Рахелика и Бекки приехали, взяв с собой Рони, и привезли полные кастрюли еды, которую приготовили специально для меня, и корзины с овощами, которые тащили из самого Иерусалима, как будто в Тель-Авиве нет рынка, и бурекасы, и бисквиты. Рахелика немедленно стала хозяйничать в квартире, убирать и наводить порядок, Бекки поставила кастрюли в холодильник и нарезала овощи для салата. Только убедившись, что у меня достаточно еды на месяц, что у меня есть работа и друзья, что я не одна, бедняжечка, и кто-то будет есть со мной заботливо приготовленную еду, тетки вернулись в Иерусалим. Но прежде каждая из них сунула мне денег (тихонько, чтобы другая не видела), взяв обещание, что, если, не дай бог, не хватит, я не постесняюсь еще попросить.
– Если что, первым делом обращайся к нам, – заявила Рахелика. – Ни за что не проси у чужих! Обо всем сообщай нам, прошу тебя!
Мы стояли у дверей, и они осыпали меня поцелуями – а то вдруг некому будет меня обнимать-целовать до следующего их приезда. И в последний момент, когда они уже стояли на лестничной клетке, Рахелика подошла и шепнула мне на ухо:
– Габриэлочка, не пора ли помириться с папой? Знаешь, как он переживает из-за тебя! Ночами не спит! – Прекрасно спит, – вмешалась Бекки. – Спит со своей мадьяркой в постели Луны и не стесняется.
– Перестань, не подливай масла в огонь, – осадила ее Рахелика. – Давид – мужчина, у мужчин это всегда так. Жизнь не кончена.
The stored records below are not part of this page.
theorem LeavesOrEvaluates.evaluate (h : CoordinationStands s u) : LeavesOrEvaluates s u.evaluate := by
  obtain ⟨⟨hconf, -⟩, hmoves, -, hopen⟩ := h
  exact .inr ⟨u, hconf, hopen.mp, by rw [hmoves], rfl⟩

theorem LeavesOrEvaluates.evaluate_of_seq (hconf : u.conf = s.conf) (hseq : u.seq = s.seq)
    (hcoord : u.coord = s.coord) : LeavesOrEvaluates s u.evaluate :=
  .inr ⟨u, hconf, (OpenAlike.of_seq hseq).mp, by rw [hcoord], rfl⟩

/-- A change of the stage record alone that leaves what OPEN fixed and the phase. -/
theorem State.modStage_stands {f : StageRecord → StageRecord}
    (hf : ∀ st, (f st).asOpened = st.asOpened ∧ (f st).phase = st.phase) (s : State) :
    CoordinationStands s (s.modStage f) := by
  choose hopened hphase using hf
  exact ⟨⟨rfl, rfl, rfl, State.modStage_opened hopened s⟩, .of_coord rfl, rfl,
    .of_phase (State.modStage_phase hphase s)⟩

theorem State.makeCurrent_stands (m : Nat) (s : State) : CoordinationStands s (s.makeCurrent m) := by
  refine ⟨⟨by simp, by simp, by simp, ?_⟩, .of_coord (by simp), ?_, .of_phase (s.makeCurrent_phase m)⟩
  · rw [State.makeCurrent_stage]
    exact State.modStage_opened (by intro st; rfl) s
  · unfold State.makeCurrent
    simp only
    split <;> simp

/-- R90: a mix that times out, or waits on, leaves the Coordination Unit alone. -/
theorem State.boundaryMix_stands (s : State) : CoordinationStands s s.boundaryMix := by
  unfold State.boundaryMix
  split
  · split
    · have hreported : CoordinationStands s (s.report .mixTimeout (some (.channel .density))) :=
        .of_same (by simp) (by simp) (by simp) (by simp)
      exact (hreported.trans (State.modStage_stands (by intro st; exact ⟨rfl, rfl⟩) _)).trans
        (State.makeCurrent_stands _ _)
    · exact State.modStage_stands (by intro st; exact ⟨rfl, rfl⟩) s
  · exact .refl s

/-- R28: nor does a stage held longer, but for the reporter side where the hold closes it. -/
theorem State.boundaryHold_stands (hp : s.phase = .holding) : CoordinationStands s s.boundaryHold := by
  have hheld : CoordinationStands s s.heldLonger := State.modStage_stands (by intro st; exact ⟨rfl, rfl⟩) s
  rcases s.boundaryHold_cases with h | h <;> rw [h]
  · exact hheld
  · obtain ⟨-, -, -, halike⟩ := id hheld
    have hopen : s.heldLonger.phase ≠ .vacant := halike.not.mpr (by simp [hp])
    refine hheld.trans ⟨.of_phaseFrame (State.closeStage_phaseFrame _ _ _ _), ?_, by rw [State.closeStage_kept],
      .of_open hopen (by rw [State.closeStage_phase hopen]; simp)⟩
    exact (ReporterMoves.of_coord (by simp)).trans (State.enterPhase_reporterMoves _ _)

theorem State.boundarySequencer_stands (s : State) : CoordinationStands s s.boundarySequencer := by
  unfold State.boundarySequencer
  split
  · next hp => exact State.boundaryHold_stands hp
  · exact s.boundaryMix_stands
  · exact .refl s

/-- R3, R145, R148: every part but the Coordination Unit's. -/
theorem State.boundaryTask_leavesOrEvaluates {task : BoundaryTask} (h : task ≠ .coordination) (hw : s.working = true)
    (lastSilent : Nat) : LeavesOrEvaluates s (s.boundaryTask lastSilent task) := by
  cases task with
  | coordination => exact absurd rfl h
  | tagTimeout =>
    rw [State.boundaryTask, State.boundaryTag_of_working hw]
    exact .inl (.refl s)
  | sequencer =>
    have hstands := s.boundarySequencer_stands
    simp only [State.boundaryTask, State.settled, State.settle]
    split
    · exact .inl hstands
    · exact .evaluate hstands
  | duplicate =>
    simp only [State.boundaryTask, State.boundaryDuplicate]
    split
    · exact .evaluate_of_seq (by simp) (by simp) (by simp)
    · exact .inl (.refl s)
  | aging =>
    simp only [State.boundaryTask, State.ageEntries]
    split
    · exact .inl (.refl s)
    · exact .evaluate_of_seq (by simp [State.setEntries]) (by simp [State.setEntries]) (by simp [State.setEntries])
  | counters | faults => exact .inl (.of_same (by simp [State.boundaryTask]) (by simp [State.boundaryTask])
      (by simp [State.boundaryTask]) (by simp [State.boundaryTask]))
– По мне, можешь не разговаривать с ним хоть всю жизнь, – фыркнула Бекки. – Я вот тоже с ним не разговариваю, и пусть ему будет стыдно.
– Рахелика, – спросила я свою добрую и всегда рассудительную тетю, – а ты не сердишься на папу за то, что он привел эту женщину в мамин дом?
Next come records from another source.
-- ==== Sys2Proof/Syntax.lean ====
section
/-! DEFINITION. The commands as syntax: one constructor per row of spec/opcode_table.json, with the fields the command
word carries (BO or W). Operands A, L and OMEM are side-band and stand in the command transaction, not here
(30_encoding.md R91). -/

namespace Sys2Proof

/-- The byte order of a command, field BO (10_state.md R29, 30_encoding.md R92). -/
inductive ByteOrder where
  | big
  | little
deriving DecidableEq, Repr

/-- The commands of both units (30_encoding.md R94). `w` is the field W as an integer (R93); it is 0..15 in every
instruction that a command word encodes. -/
inductive Instr where
  /-- RD.BITS, 40_rd_bits.md R127. -/
  | rdBits (w : Nat)
  /-- RD.BYTE, 41_rd_scalars.md R142. -/
  | rdByte
  /-- RD.BOOL, 41_rd_scalars.md R143. -/
  | rdBool
  /-- RD.USHORT, 41_rd_scalars.md R144. -/
  | rdUshort (bo : ByteOrder)
  /-- RD.INT, 41_rd_scalars.md R145. -/
  | rdInt (bo : ByteOrder)
  /-- RD.UINT, 41_rd_scalars.md R146. -/
  | rdUint (bo : ByteOrder)
  /-- RD.LONG, 41_rd_scalars.md R147. -/
  | rdLong (bo : ByteOrder)
  /-- RD.FLOAT, 41_rd_scalars.md R148. -/
  | rdFloat (bo : ByteOrder)
  /-- RD.DOUBLE, 41_rd_scalars.md R149. -/
  | rdDouble (bo : ByteOrder)
  /-- RD.STRING, 47_strings.md R266. -/
  | rdString (bo : ByteOrder)
  /-- RD.BITSARR, 42_rd_arrays.md R165. -/
  | rdBitsarr (w : Nat)
  /-- RD.BYTEARR, 42_rd_arrays.md R167. -/
  | rdBytearr (bo : ByteOrder)
  /-- RD.BOOLARR, 42_rd_arrays.md R168. -/
  | rdBoolarr
  /-- RD.SHORTARR, 42_rd_arrays.md R169. -/
  | rdShortarr (bo : ByteOrder)
  /-- RD.USHORTARR, 42_rd_arrays.md R170. -/
  | rdUshortarr (bo : ByteOrder)
  /-- RD.INTARR, 42_rd_arrays.md R171. -/
  | rdIntarr (bo : ByteOrder)
  /-- RD.UINTARR, 42_rd_arrays.md R172. -/
  | rdUintarr (bo : ByteOrder)
  /-- RD.LONGARR, 42_rd_arrays.md R173. -/
  | rdLongarr (bo : ByteOrder)
  /-- RD.FLOATARR, 42_rd_arrays.md R174. -/
  | rdFloatarr (bo : ByteOrder)
  /-- RD.DOUBLEARR, 42_rd_arrays.md R175. -/
  | rdDoublearr (bo : ByteOrder)
  /-- RD.STRARR, 47_strings.md R268. -/
  | rdStrarr (bo : ByteOrder)
  /-- RD.ALIGNBYTE, 43_rd_align_mark.md R191. -/
  | rdAlignbyte
  /-- RD.ALIGN, 43_rd_align_mark.md R192. -/
  | rdAlign
  /-- RD.MARK, 43_rd_align_mark.md R195. -/
  | rdMark
  /-- RD.RESET, 43_rd_align_mark.md R196. -/
  | rdReset
  /-- RD.GETCNT, 48_status.md R281. -/
  | rdGetcnt
  /-- RD.RSTCNT, 48_status.md R282. -/
  | rdRstcnt
  /-- RD.GETORD, 48_status.md R283. -/
  | rdGetord
  /-- RD.GETBUF, 48_status.md R284. -/
  | rdGetbuf
  /-- RD.GETNBITS, 48_status.md R285. -/
  | rdGetnbits
  /-- RD.GETDL, 48_status.md R286. -/
  | rdGetdl
  /-- RD.SETDL, 48_status.md R287. -/
  | rdSetdl
  /-- WR.BITS, 44_wr_bits.md R213. -/
  | wrBits (w : Nat)
  /-- WR.BYTE, 45_wr_scalars_arrays.md R221. -/
  | wrByte
  /-- WR.BOOL, 45_wr_scalars_arrays.md R222. -/
  | wrBool
  /-- WR.SHORT, 45_wr_scalars_arrays.md R223. -/
  | wrShort (bo : ByteOrder)
  /-- WR.INT, 45_wr_scalars_arrays.md R224. -/
  | wrInt (bo : ByteOrder)
  /-- WR.UINT, 45_wr_scalars_arrays.md R225. -/
  | wrUint (bo : ByteOrder)
  /-- WR.LONG, 45_wr_scalars_arrays.md R226. -/
  | wrLong (bo : ByteOrder)
  /-- WR.FLOAT, 45_wr_scalars_arrays.md R227. -/
  | wrFloat (bo : ByteOrder)
  /-- WR.DOUBLE, 45_wr_scalars_arrays.md R228. -/
  | wrDouble (bo : ByteOrder)
  /-- WR.STRING, 47_strings.md R267. -/
  | wrString (bo : ByteOrder)
  /-- WR.BITSARR, 45_wr_scalars_arrays.md R230. -/
  | wrBitsarr (w : Nat)
  /-- WR.BYTES, 45_wr_scalars_arrays.md R231. -/
  | wrBytes (bo : ByteOrder)
  /-- WR.BOOLARR, 45_wr_scalars_arrays.md R232. -/
  | wrBoolarr
  /-- WR.SHORTARR, 45_wr_scalars_arrays.md R233. -/
  | wrShortarr (bo : ByteOrder)
  /-- WR.INTARR, 45_wr_scalars_arrays.md R234. -/
  | wrIntarr (bo : ByteOrder)
  /-- WR.UINTARR, 45_wr_scalars_arrays.md R235. -/
  | wrUintarr (bo : ByteOrder)
  /-- WR.LONGARR, 45_wr_scalars_arrays.md R236. -/
  | wrLongarr (bo : ByteOrder)
  /-- WR.FLOATARR, 45_wr_scalars_arrays.md R237. -/
  | wrFloatarr (bo : ByteOrder)
  /-- WR.DOUBLEARR, 45_wr_scalars_arrays.md R238. -/
  | wrDoublearr (bo : ByteOrder)
  /-- WR.STRARR, 47_strings.md R269. -/
  | wrStrarr (bo : ByteOrder)
  /-- WR.ALIGN, 46_wr_align_flush.md R251. -/
  | wrAlign
  /-- WR.FLUSH, 46_wr_align_flush.md R252. -/
  | wrFlush
  /-- WR.CLOSE, 46_wr_align_flush.md R253. -/
  | wrClose
  /-- WR.GETCNT, 48_status.md R288. -/
  | wrGetcnt
  /-- WR.RSTCNT, 48_status.md R289. -/
  | wrRstcnt
deriving DecidableEq, Repr

end Sys2Proof
end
– Еще как сержусь, но что можно сделать? Твоя мама уже не вернется, а папе нужна новая жена, да и Рони, пожалуй, нужна новая мама.
– Новая мама! – вспыхнула Бекки. – Что ты несешь! Что, Рони младенец? Здоровый парень, ему скоро в армию. У него есть мы с тобой, слава богу, и не нужна ему никакая новая мама.
– Ему нужен папа, который будет вести себя по-человечески, – сказала я тихо, – а не приводить в наш дом потаскух.
– Не ругайся, солнышко, – остановила меня Рахелика.
– Для этой мадьярки других слов нет! – вспылила Бекки. – Габриэла права. Каждый раз, когда я думаю о Давиде, меня трясет от злости. Ну как ему не стыдно, как он может так поступать?!
– Не тяни меня за язык, не заставляй говорить вещи, о которых я потом пожалею, – тихо сказала Рахелика.
– Ну тогда лучше ничего не говори. Я очень надеюсь, что Луна тебя сейчас не слышит.
– О чем вы?
Я была сбита с толку. Чтобы Рахелика сказала худое слово о сестре, с которой была так близка, да еще теперь, после ее смерти, когда они обе чуть ли не возвели ее в ранг святых?